-- Supplied material follows --

-- ==== Sys2Proof/Machine/Links.lean ====
section
/-! DEFINITION. The link modules of the mesh edges: registers (R401), link service (R402), the injector (R403), and their
steps. -/

namespace Sys2Proof.Machine

/-! ## Edges -/

/-- The stack beyond an edge: codes 0 to 3 for column + 1, column − 1, row + 1, row − 1; none where there is no neighbour
(R6, R401). -/
def neighbour (stk edge : Nat) : Option Nat :=
  let row := stk / 6
  let col := stk % 6
  match edge with
  | 0 => if col < 5 then some (stk + 1) else none
  | 1 => if 0 < col then some (stk - 1) else none
  | 2 => if row < 3 then some (stk + 6) else none
  | _ => if 0 < row then some (stk - 6) else none

/-- Hops of a minimal path (R6). -/
def hops (a b : Nat) : Nat :=
  ((a % 6 - b % 6) + (b % 6 - a % 6)) + ((a / 6 - b / 6) + (b / 6 - a / 6))

/-- A link module of a stack. -/
def Stack.link (t : Stack) (edge m : Nat) : Link := t.links.look (8 * edge + m) {}

/-- The module that LKCTL selects: edge, module. -/
def Stack.selected (t : Stack) : Nat × Nat := (t.lkctl.toNat / 1024 % 4, t.lkctl.toNat / 4096 % 8)

/-- The retry threshold of LKCTL. -/
def Stack.threshold (t : Stack) : Nat := t.lkctl.toNat / 2 ^ 32

/-- A link module changed. -/
def State.modLink (s : State) (stk edge m : Nat) (f : Link → Link) : State :=
  s.modStack stk fun t => { t with links := t.links.put (8 * edge + m) (f (t.link edge m)) }

/-- LKRETRY. -/
def Link.retryWord (l : Link) : Word := l.crc.setWidth 64 <<< 32 ||| l.retries.setWidth 64

/-- A link event (R402). -/
def State.linkEvent (s : State) (stk edge m old : Nat) : State :=
  let l := (s.stack stk).link edge m
  s.pfb stk 0x11 62 0 0 0
    (BitVec.ofNat 64 (edge + 4 * m + 32 * old + 256 * l.state + 2048 * (if l.threshold then 1 else 0))) l.retryWord

/-- A change of state with its event; an edge whose eight modules have all failed cannot be restored (R397, R402). -/
def State.linkState (s : State) (stk edge m new : Nat) : State :=
  let old := ((s.stack stk).link edge m).state
  if old = new then s
  else
    let s := (s.modLink stk edge m fun l => { l with state := new }).linkEvent stk edge m old
    if (List.range 8).all fun k => ((s.stack stk).link edge k).state == 5 then s.freeze stk 2 0 true else s

/-- Data lanes that a width uses (R401). -/
def widthLanes (w : Nat) : Word :=
  match w with
  | 1 => 0x00000000FFFFFFFF
  | 2 => 0xFFFFFFFF00000000
  | _ => BitVec.allOnes 64

/-- Ticks that a retraining takes: the most that it may (R402). -/
def retrainTicks : Nat := 6000

/-- A retraining begun from state 2 or 3: the module fails when more lanes are marked than there are spares, and otherwise
takes up LKMAP and the target width (R402). -/
def State.startRetrain (s : State) (stk edge m : Nat) : State :=
  let l := (s.stack stk).link edge m
  if l.state ≠ 2 ∧ l.state ≠ 3 then s
  else
    let lost := popc (l.map &&& widthLanes l.target)
    if 4 < lost then (s.modLink stk edge m fun l => { l with retrain := false }).linkState stk edge m 5
    else (s.modLink stk edge m fun l =>
      { l with retrain := true, spares := lost, current := l.target
               done := (s.time stk).toNat + retrainTicks }).linkState stk edge m 4

/-- Counters of LKRETRY cleared. -/
def State.clearRetry (s : State) (stk edge m : Nat) : State := s.modLink stk edge m fun l => { l with crc := 0, retries := 0 }

/-- LKINJ written; the count starts from this write (R403). -/
def State.armInjector (s : State) (stk edge m : Nat) (v : Word) : State :=
  s.modLink stk edge m fun l => { l with inject := v &&& 0xFFFFFFFFFFFF0001, flits := 0 }

/-- Pause ended: the module carries traffic again. -/
def State.unpause (s : State) (stk edge m : Nat) : State :=
  let s := s.modLink stk edge m fun l => { l with pause := false }
  if ((s.stack stk).link edge m).state = 3 then s.linkState stk edge m 2 else s

/-! ## Link registers -/

/-- A link register of the selected module; an edge without a neighbour has none. -/
def State.linkRead (s : State) (stk n : Nat) : Word :=
  let t := s.stack stk
  let (e, m) := t.selected
  let l := t.link e m
  let there := (neighbour stk e).isSome
  match n with
  | 0 => if there then BitVec.ofNat 64 (l.spares * 16 + (if l.threshold then 8 else 0) + l.state) else 0
  | 1 => l.retryWord
  | 2 => l.map
  | 3 => BitVec.ofNat 64 (l.target * 4 + l.current)
  | 4 => t.lkctl ||| BitVec.ofNat 64 ((if l.retrain then 2 else 0) + (if l.pause then 1 else 0))
  | _ => l.inject

/-- LKCTL written: the selection and the threshold, then clear, pause and retrain on the module selected now. -/
def State.writeLkctl (s : State) (stk : Nat) (v : Word) : State :=
  let s := s.modStack stk fun t => { t with lkctl := v &&& 0xFFFFFFFF00007C00 }
  let (e, m) := (s.stack stk).selected
  if (neighbour stk e).isNone then s
  else
    let s := if v.getLsbD 2 then s.clearRetry stk e m else s
    let s := if v.getLsbD 0 then s.modLink stk e m (fun l => { l with pause := true }) else s.unpause stk e m
    if v.getLsbD 1 then s.startRetrain stk e m else s

/-- A link register written. -/
def State.linkWrite (s : State) (stk n : Nat) (v : Word) : State :=
  let (e, m) := (s.stack stk).selected
  if n = 4 then s.writeLkctl stk v
  else if (neighbour stk e).isNone then s
  else match n with
    | 2 => s.modLink stk e m fun l => { l with map := v }
    | 3 => s.modLink stk e m fun l => { l with target := v.toNat / 4 % 4 }
    | 5 => s.armInjector stk e m v
    | _ => s

/-! ## Steps -/

/-- The names of a step on a link module are those of one that exists. -/
def linkUnit (stk edge m : Nat) : Bool :=
  decide (stk < Config.stackCount) && decide (edge < 4) && decide (m < 8) && (neighbour stk edge).isSome

/-- Saturating count. -/
def satInc (x : BitVec 32) : BitVec 32 := if x = BitVec.allOnes 32 then x else x + 1

/-- A flit replayed, after a CRC failure or without an acknowledgement (R400); the rise of the threshold bit is an
event. -/
def State.countReplay (s : State) (stk edge m : Nat) (crc : Bool) : State :=
  let th := (s.stack stk).threshold
  let l := (s.stack stk).link edge m
  let rise := !l.threshold && decide (th ≠ 0) && decide (th < l.window + 1)
  let s := s.modLink stk edge m fun l =>
    { l with crc := if crc then satInc l.crc else l.crc, retries := satInc l.retries, window := l.window + 1
             threshold := l.threshold || rise }
  if rise then s.linkEvent stk edge m l.state else s

/-- R400. -/
def execFlitReplay (stk edge m : Nat) (crc : Bool) (s : State) : Host.Outcome State Fault Refusal :=
  ifUnit (linkUnit stk edge m) (s.countReplay stk edge m crc)

/-- R402: an active module with pause set has replayed its flits. -/
def execLinkPause (stk edge m : Nat) (s : State) : Host.Outcome State Fault Refusal :=
  let l := (s.stack stk).link edge m
  ifUnit (linkUnit stk edge m) (if l.pause && l.state == 2 then s.linkState stk edge m 3 else s)

/-- R402. -/
def execLinkUnpause (stk edge m : Nat) (s : State) : Host.Outcome State Fault Refusal :=
  ifUnit (linkUnit stk edge m) (s.unpause stk edge m)

/-- R402. -/
def execLinkRetrain (stk edge m : Nat) (s : State) : Host.Outcome State Fault Refusal :=
  ifUnit (linkUnit stk edge m) (s.startRetrain stk edge m)

/-- R402: retraining, or the training after a reset, ends. -/
def execLinkRetrainEnd (stk edge m : Nat) (s : State) : Host.Outcome State Fault Refusal :=
  let l := (s.stack stk).link edge m
  ifUnit (linkUnit stk edge m)
    (if l.state = 4 ∨ l.state = 1 then
      (s.modLink stk edge m fun l => { l with retrain := false }).linkState stk edge m (if l.pause then 3 else 2)
    else s)

/-- R401. -/
def execLinkClearRetry (stk edge m : Nat) (s : State) : Host.Outcome State Fault Refusal :=
  ifUnit (linkUnit stk edge m) (s.clearRetry stk edge m)

/-- R403. -/
def execLinkInjectArm (stk edge m : Nat) (v : Word) (s : State) : Host.Outcome State Fault Refusal :=
  ifUnit (linkUnit stk edge m) (s.armInjector stk edge m v)

/-- A flit sent by a module whose injector is armed: at the Nth it acts, clears armed and writes an event; a corrupted or
dropped flit is replayed (R403). -/
def State.injectFlit (s : State) (stk edge m : Nat) : State :=
  let l := (s.stack stk).link edge m
  let n := l.inject.toNat / 2 ^ 32
  let act := l.inject.toNat / 2 ^ 30 % 4
  if !l.inject.getLsbD 0 || l.state ≠ 2 then s
  else if l.flits + 1 ≠ n then s.modLink stk edge m fun l => { l with flits := l.flits + 1 }
  else
    let s := s.modLink stk edge m fun l => { l with inject := l.inject &&& ~~~1, flits := l.flits + 1 }
    let s := if act = 1 then s.countReplay stk edge m true else if act = 2 then s.countReplay stk edge m false else s
    s.linkEvent stk edge m l.state

/-- R403. -/
def execLinkInjectFire (stk edge m : Nat) (s : State) : Host.Outcome State Fault Refusal :=
  ifUnit (linkUnit stk edge m) (s.injectFlit stk edge m)

/-- R401: the end of a 65,536-tick window. -/
def execLinkWindowEnd (stk edge m : Nat) (s : State) : Host.Outcome State Fault Refusal :=
  ifUnit (linkUnit stk edge m) (s.modLink stk edge m fun l => { l with window := 0, threshold := false })

end Sys2Proof.Machine
end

-- Supplied material concluded --

— What you should do —
Repeat word for word every line from the start of the entries to the line holding "def neighbour (stk", inclusive, and nothing else.

— Result for this exercise —
-- ==== Sys2Proof/Machine/Links.lean ====
section
/-! DEFINITION. The link modules of the mesh edges: registers (R401), link service (R402), the injector (R403), and their
steps. -/

namespace Sys2Proof.Machine

/-! ## Edges -/

/-- The stack beyond an edge: codes 0 to 3 for column + 1, column − 1, row + 1, row − 1; none where there is no neighbour
(R6, R401). -/
def neighbour (stk edge : Nat) : Option Nat :=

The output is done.